By evaluating $f$ and $g$ at $z=\pi$ we get Euler's celebrated identity.

The proof is perfectly fine - but it is not really different from proving $f\equiv g$ by comparing their Taylor series, if we consider that Frobenius' power-series method is the most natural way for solving some ODEs. The same situation happens in a discrete setting, for instance. We may prove that:

$$ F_n = \sum_{0\leq k \leq \frac{n-1}{2}}\binom{n-1-k}{k} $$ holds by exploiting the binomial theorem, or by proving that both the LHS and the RHS satisfy the same recurrence relation with the same initial conditions.

Solution 2:

This is not a proof of Euler's discovery, but of something much weaker.

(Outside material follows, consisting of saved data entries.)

-- ==== Sys2Proof/Laws/Requests.lean ====
section
/-!
SUPPORT. What a turn asks of state with several writers, said once: its requests for a pin, a flag or a
stall flag are exactly those that the rules give the word it evaluates (the terms of Safety.lean).
-/

namespace Sys2Proof.Machine

/-! ### Pins -/

/-- The write of a pin that is asked for. -/
def Requests.pinAsked (r : Requests) : OutPin → Option Bool
  | .pix => r.pix
  | .hsync => r.hsync
  | .vsync => r.vsync

@[simp] theorem pinAsked_none (p : OutPin) : Requests.none.pinAsked p = none := by cases p <;> rfl

theorem level_drive (r : Requests) (o : OutPins) (p : OutPin) :
    (r.drive o).level p = (r.pinAsked p).getD (o.level p) := by cases p <;> rfl

theorem pinAsked_writeSidePin (v : Bool) (s : State) (p : OutPin) :
    (writeSidePin v s).req.pinAsked p =
      if s.me.config.sideSel.names p then some v else s.req.pinAsked p := by
  unfold writeSidePin
  cases h : s.me.config.sideSel <;> cases p <;> rfl

@[simp] theorem pinAsked_sideAction (side : Side) (s : State) (p : OutPin) :
    (sideAction side s).req.pinAsked p = (sideWrite s.me.config side p).or (s.req.pinAsked p) := by
  cases side
  · rfl
  all_goals
    simp only [sideAction, pinAsked_writeSidePin, sideWrite]
    split <;> rfl

@[simp] theorem pinAsked_setTarget (target : SetTarget) (v : Bool) (s : State) (p : OutPin) :
    (setTarget target v s).req.pinAsked p =
      (setWrite s.me.config target v p).or (s.req.pinAsked p) := by
  cases target
  · simp only [setTarget, pinAsked_writeSidePin, setWrite]; split <;> rfl
  · cases p <;> rfl
  · simp only [setTarget, requestFlag, State.mapReq, setReq_req, Requests.flag, setWrite]
    split <;> cases p <;> rfl

@[simp] theorem pinAsked_consumeFlag (src : WaitSrc) (consume : Bool) (s : State) (p : OutPin) :
    (consumeFlag src consume s).req.pinAsked p = s.req.pinAsked p := by
  cases consume <;> cases src <;> cases p <;> rfl

@[simp] theorem pinAsked_takeBits (u : Supply) (n : Nat) (s : State) (p : OutPin) :
    (takeBits u n s).req.pinAsked p = s.req.pinAsked p := by
  cases p <;> simp [Requests.pinAsked]

@[simp] theorem pinAsked_requestTxStall (s : State) (p : OutPin) :
    (requestTxStall s).req.pinAsked p = s.req.pinAsked p := by cases p <;> rfl

@[simp] theorem pinAsked_writePix (v : Bool) (s : State) (p : OutPin) :
    (writePix v s).req.pinAsked p = if p = .pix then some v else s.req.pinAsked p := by
  cases p <;> rfl

@[simp] theorem pinAsked_sampleBit (bit : Bool) (s : State) (p : OutPin) :
    (sampleBit bit s).req.pinAsked p = s.req.pinAsked p := by
  unfold sampleBit deliver
  split
  · split <;> cases p <;> rfl
  · rfl

theorem headWord_eq (en : Engine) : headWord en = (supply en).map (·.word) := by
  unfold headWord supply
  split
  · cases en.fifo <;> rfl
  · rfl

theorem execField_eq (u : Supply) : execField u = u.word.extractLsb' 16 16 := by
  unfold execField topBits
  apply BitVec.eq_of_getLsbD_eq; intro i hi
  simp [hi]

theorem bitDue_eq (s : State) (c : Count) : bitDue s c = decide (bitsLeft s c ≠ 0) := by
  unfold bitDue bitsLeft
  rw [decide_eq_decide]
  split
  · rename_i h
    rw [← countValue_toNat]
    exact not_congr ⟨fun h => BitVec.eq_of_toNat_eq h, fun h => by rw [h]; rfl⟩
  · exact not_congr ⟨fun h => BitVec.eq_of_toNat_eq h, fun h => by rw [h]; rfl⟩

/-- What `GET EXEC` executes. -/
theorem readExecutable_ok {c : EngineConfig} {f : OpWord} {x : Executable}
    (h : readExecutable c f = .ok x) :
    ∃ j, decode f = .legal j ∧
      ((∃ tv : SetTarget × Bool, x.set = some tv ∧ j = .seto x.side x.dly tv.1 tv.2) ∨
        (x.set = none ∧ j = .nop x.side x.dly)) := by
  unfold readExecutable at h
  cases hd : decode f with
  | illegal r => rw [hd] at h; cases h
  | legal j =>
    rw [hd] at h
    refine ⟨j, rfl, ?_⟩
    cases j <;> simp only [executable] at h
    case seto side dly tg v =>
      split at h
      · cases h
      · cases h; exact .inl ⟨(tg, v), rfl, rfl⟩
    case nop side dly =>
      split at h
      · cases h
      · cases h; exact .inr ⟨rfl, rfl⟩
    all_goals cases h

theorem pinAsked_runExecutable (x : Executable) (s : State) (p : OutPin) :
    (runExecutable x s).req.pinAsked p =
      match x.set with
      | some (tg, v) => (setWrite s.me.config tg v p).or
          ((sideWrite s.me.config x.side p).or (s.req.pinAsked p))
      | none => (sideWrite s.me.config x.side p).or (s.req.pinAsked p) := by
  unfold runExecutable
  cases x.set <;> simp

/-- R123: the pins a word that acts asks for. -/
theorem exec_pinAsked {i : Instr} {s u : State} (hc : checkOf i s.me = none)
    (hu : exec i s = .next u) (p : OutPin) : u.req.pinAsked p = pinWrite s i p := by
  cases i <;> simp only [checkOf] at hc <;>
    simp only [exec, execJmp, execWait, execShiftIn, execShiftOut, execGetX, execGetY, getField,
      execGetExec, execSeto, execLoad, execNop, hc, evaluate_ok, Host.Outcome.next.injEq] at hu <;>
    subst hu <;> simp only [commit_req, pinWrite, setAndSide]
  case jmp => simp
  case wait => split <;> simp
  case shiftIn => split <;> simp
  case shiftOut side dly count =>
    rw [headWord_eq]
    have hb : bitsLeft (s.setReq Requests.none) count = bitsLeft s count := rfl
    simp only [bitDue_eq, me_setReq, hb]
    split
    · simp [*]
    · rename_i h
      cases hs : supply s.me <;> cases p <;> simp [show ¬ bitsLeft s count = 0#32 from h]
  case getX => simp only [me_setReq]; cases hs : supply s.me <;> simp
  case getY => simp only [me_setReq]; cases hs : supply s.me <;> simp
  case getExec side dly =>
    simp only [me_setReq, executedWord, headWord_eq]
    cases hs : supply s.me with
    | none => simp
    | some v =>
      cases hx : readExecutable s.me.config (execField v) with
      | error f => simp [checkExec, checkExec_get hc, hs, hx] at hc
      | ok x =>
        obtain ⟨j, hj, h⟩ := readExecutable_ok hx
        rw [execField_eq] at hj
        simp only [Option.map, hj, hx, pinAsked_runExecutable]
        rcases h with ⟨⟨tg, v⟩, hset, rfl⟩ | ⟨hset, rfl⟩ <;> simp [hset, Option.or_assoc]
  case seto => simp
  case load => simp
  case nop => simp

/-! ### Flags -/

/-- The write of a flag that is asked for; a word asks at most one. -/
def Requests.flagAsked (r : Requests) (k : BitVec 2) (v : Bool) : Bool :=
  if v then r.flagSet.getLsbD k.toNat else r.flagClr.getLsbD k.toNat

@[simp] theorem flagAsked_none (k : BitVec 2) (v : Bool) : Requests.none.flagAsked k v = false := by
  cases v <;> simp [Requests.flagAsked, Requests.none]

theorem flagAsked_flag (r : Requests) (j k : BitVec 2) (v w : Bool) :
    (r.flag j v).flagAsked k w = (r.flagAsked k w || (decide (j = k) && decide (v = w))) := by
  have hb : (flagBit j).getLsbD k.toNat = decide (j = k) := by revert j k; decide
  cases v <;> cases w <;> simp [Requests.flag, Requests.flagAsked, hb]

theorem flagAsked_congr {r t : Requests} (h1 : t.flagSet = r.flagSet) (h2 : t.flagClr = r.flagClr)
    (k : BitVec 2) (v : Bool) : t.flagAsked k v = r.flagAsked k v := by
  simp only [Requests.flagAsked, h1, h2]

@[simp] theorem flagAsked_sideAction (side : Side) (s : State) (k : BitVec 2) (v : Bool) :
    (sideAction side s).req.flagAsked k v = s.req.flagAsked k v :=
  flagAsked_congr (flagSet_sideAction _ _) (flagClr_sideAction _ _) k v

@[simp] theorem flagAsked_takeBits (u : Supply) (n : Nat) (s : State) (k : BitVec 2) (v : Bool) :
    (takeBits u n s).req.flagAsked k v = s.req.flagAsked k v :=
  flagAsked_congr (flagSet_takeBits _ _ _) (flagClr_takeBits _ _ _) k v

@[simp] theorem flagAsked_requestTxStall (s : State) (k : BitVec 2) (v : Bool) :
    (requestTxStall s).req.flagAsked k v = s.req.flagAsked k v := rfl

@[simp] theorem flagAsked_writePix (b : Bool) (s : State) (k : BitVec 2) (v : Bool) :
    (writePix b s).req.flagAsked k v = s.req.flagAsked k v := rfl

@[simp] theorem flagAsked_sampleBit (bit : Bool) (s : State) (k : BitVec 2) (v : Bool) :
    (sampleBit bit s).req.flagAsked k v = s.req.flagAsked k v := by
  unfold sampleBit deliver
  split
  · split <;> rfl
  · rfl

@[simp] theorem flagAsked_setTarget (target : SetTarget) (b : Bool) (s : State) (k : BitVec 2)
    (v : Bool) : (setTarget target b s).req.flagAsked k v =
      (s.req.flagAsked k v || decide (flagWrite target b k = some v)) := by
  cases target
  · simp only [setTarget, writeSidePin, flagWrite]; split <;> simp <;> rfl
  · simp [setTarget, flagWrite]
  · rename_i j
    simp only [setTarget, requestFlag, State.mapReq, setReq_req, flagAsked_flag, flagWrite]
    by_cases h : j = k <;> simp [h]

@[simp] theorem flagAsked_consumeFlag (src : WaitSrc) (consume : Bool) (s : State) (k : BitVec 2)
    (v : Bool) : (consumeFlag src consume s).req.flagAsked k v =
      (s.req.flagAsked k v || (consume && decide (src = .flag k) && !v)) := by
  cases consume
  · cases src <;> simp [consumeFlag]
  · cases src <;> simp [consumeFlag, requestFlag, State.mapReq, flagAsked_flag]

theorem flagAsked_runExecutable (x : Executable) (s : State) (k : BitVec 2) (v : Bool) :
    (runExecutable x s).req.flagAsked k v =
      (s.req.flagAsked k v || x.set.any fun tv => decide (flagWrite tv.1 tv.2 k = some v)) := by
  unfold runExecutable
  cases x.set <;> simp

/-- R126, R132, R133: the flags a word that acts asks for. -/
theorem exec_flagAsked {i : Instr} {s u : State} (hc : checkOf i s.me = none)
    (hu : exec i s = .next u) (k : BitVec 2) (v : Bool) :
    u.req.flagAsked k v = true ↔ flagValue s i k = some v := by
  cases i <;> simp only [checkOf] at hc <;>
    simp only [exec, execJmp, execWait, execShiftIn, execShiftOut, execGetX, execGetY, getField,
      execGetExec, execSeto, execLoad, execNop, hc, evaluate_ok, Host.Outcome.next.injEq] at hu <;>
    subst hu <;> simp only [commit_req, flagValue, setFlagOf]
  case jmp => simp
  case wait side dly level src consume =>
    have hv : ∀ s' : State, waitValue (s'.setReq Requests.none) src = waitValue s' src := fun _ => by
      cases src <;> rfl
    rw [hv]
    by_cases hk : src = .flag k
    · subst hk
      have hw : waitValue s (.flag k) = s.flags.getLsbD k.toNat := rfl
      by_cases h : waitValue s (.flag k) = level
      · rw [if_pos h]; cases consume <;> cases v <;> simp [← hw, h]
      · rw [if_neg h]; simp [← hw, h]
    · split <;> simp [hk]
  case shiftIn => split <;> simp
  case shiftOut => split <;> simp; split <;> simp
  case getX => simp only [me_setReq]; cases hs : supply s.me <;> simp
  case getY => simp only [me_setReq]; cases hs : supply s.me <;> simp
  case getExec side dly =>
    simp only [me_setReq, executedWord, headWord_eq]
    cases hs : supply s.me with
    | none => simp
    | some w =>
      cases hx : readExecutable s.me.config (execField w) with
      | error f => simp [checkExec, checkExec_get hc, hs, hx] at hc
      | ok x =>
        obtain ⟨j, hj, h⟩ := readExecutable_ok hx
        rw [execField_eq] at hj
        simp only [Option.map, hj, hx, flagAsked_runExecutable]
        rcases h with ⟨⟨tg, v⟩, hset, rfl⟩ | ⟨hset, rfl⟩ <;> simp [hset]
  case seto => simp
  case load => simp
  case nop => simp

/-! ### A turn -/

/-- An engine that evaluates has no fault (R120 c). -/
theorem activity_fault {s : State} {e : EngineId} (h : s.activity e = .evaluating) :
    (s.engine e).fault = none := by
  simp only [State.activity] at h
  split at h
  · cases h
  · split at h
    · cases h
    · rename_i hn
      by_contra hf
      exact hn (.inr hf)


/-- A word that passes its checks raises no fault (R122). -/
theorem faultless_of_check {s : State} {e : EngineId} {i : Instr} (hev : Evaluates s e i)
    (hc : checkOf i (s.focus e).me = none) : EvaluatesFaultless s e i := by
  obtain ⟨u, ho, ha, hu⟩ := exec_acts hc
  refine ⟨hev, _, hu, ?_⟩
  have hcur : u.cur = e := by rw [ho.state]; rfl
  have hm : (commit u).engine e = u.req.applyEngine u.me := by
    conv_lhs => rw [← hcur]
    exact commit_me u
  rw [hm, applyEngine_fault, ha.fault]
  exact activity_fault hev.1

/-- A turn with requests is the evaluation of a word that raises no fault. -/
theorem turn_word {s : State} {e : EngineId} {r : Turn} (h : s.turn exec e = .next r) :
    (r.req = Requests.none ∧ ∀ i, ¬ EvaluatesFaultless s e i) ∨
    ∃ i u, EvaluatesFaultless s e i ∧ checkOf i (s.focus e).me = none ∧
      exec i (s.focus e) = .next u ∧ r.req = u.req := by
  by_cases ha : s.activity e = .evaluating
  · cases hd : decode (fetch (s.engine e)) with
    | illegal f =>
      refine .inl ⟨?_, fun i hi => ?_⟩
      · rw [turn_fault (f := .illegalEncoding) ha (by simp only [evaluateFetched, hd]; rfl)] at h
        cases h; rfl
      · have := hi.1.2; rw [hd] at this; cases this
    | legal i =>
      have hev : evaluateFetched exec s e = exec i (s.focus e) := by simp only [evaluateFetched, hd]
      cases hc : checkOf i (s.focus e).me with
      | some f =>
        have hx := exec_fault hc
        refine .inl ⟨?_, fun j hj => ?_⟩
        · rw [turn_fault ha (hev.trans hx)] at h; cases h; rfl
        · obtain ⟨⟨_, hl⟩, u, hu, hf⟩ := hj
          rw [hd] at hl; cases hl
          rw [hx] at hu; cases hu
          rw [engine_faultedBy] at hf; cases hf
      | none =>
        obtain ⟨u, hu⟩ := exec_next i (s.focus e)
        refine .inr ⟨i, u, faultless_of_check ⟨ha, hd⟩ hc, hc, hu, ?_⟩
        rw [turn_evaluating ha (hev.trans hu)] at h; cases h; rfl
  · refine .inl ⟨?_, fun i hi => ha hi.1.1⟩
    obtain ⟨r', hr', hw⟩ := turn_next s e
    rw [h] at hr'; cases hr'
    exact hw.quiet ha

What Euler noticed is that there is a connection between the exponential function and the trigonometric functions. Your proof only shows that solutions to $F'(t)=iF(t)$ (for real $t$) are equivalent to uniform circular motion in the complex plane. This suggests some formal relation of $F(t)$ to exponentials, but it does not:

• give a construction of $F(t)$ independent of circular motion;
• show that $F(ix)$ exists for real $x$
• show that $F(-ix)$, for real $x$, equals the function we know as $e^x$.

Those (or their equivalents) are the earth-shaking facts that Euler uncovered and the reason his formula is celebrated.

Starting from a more advanced formalism (such as power series) where $e^z$ is defined for both real and imaginary $z$ then an argument like this one might reproduce Euler's finding.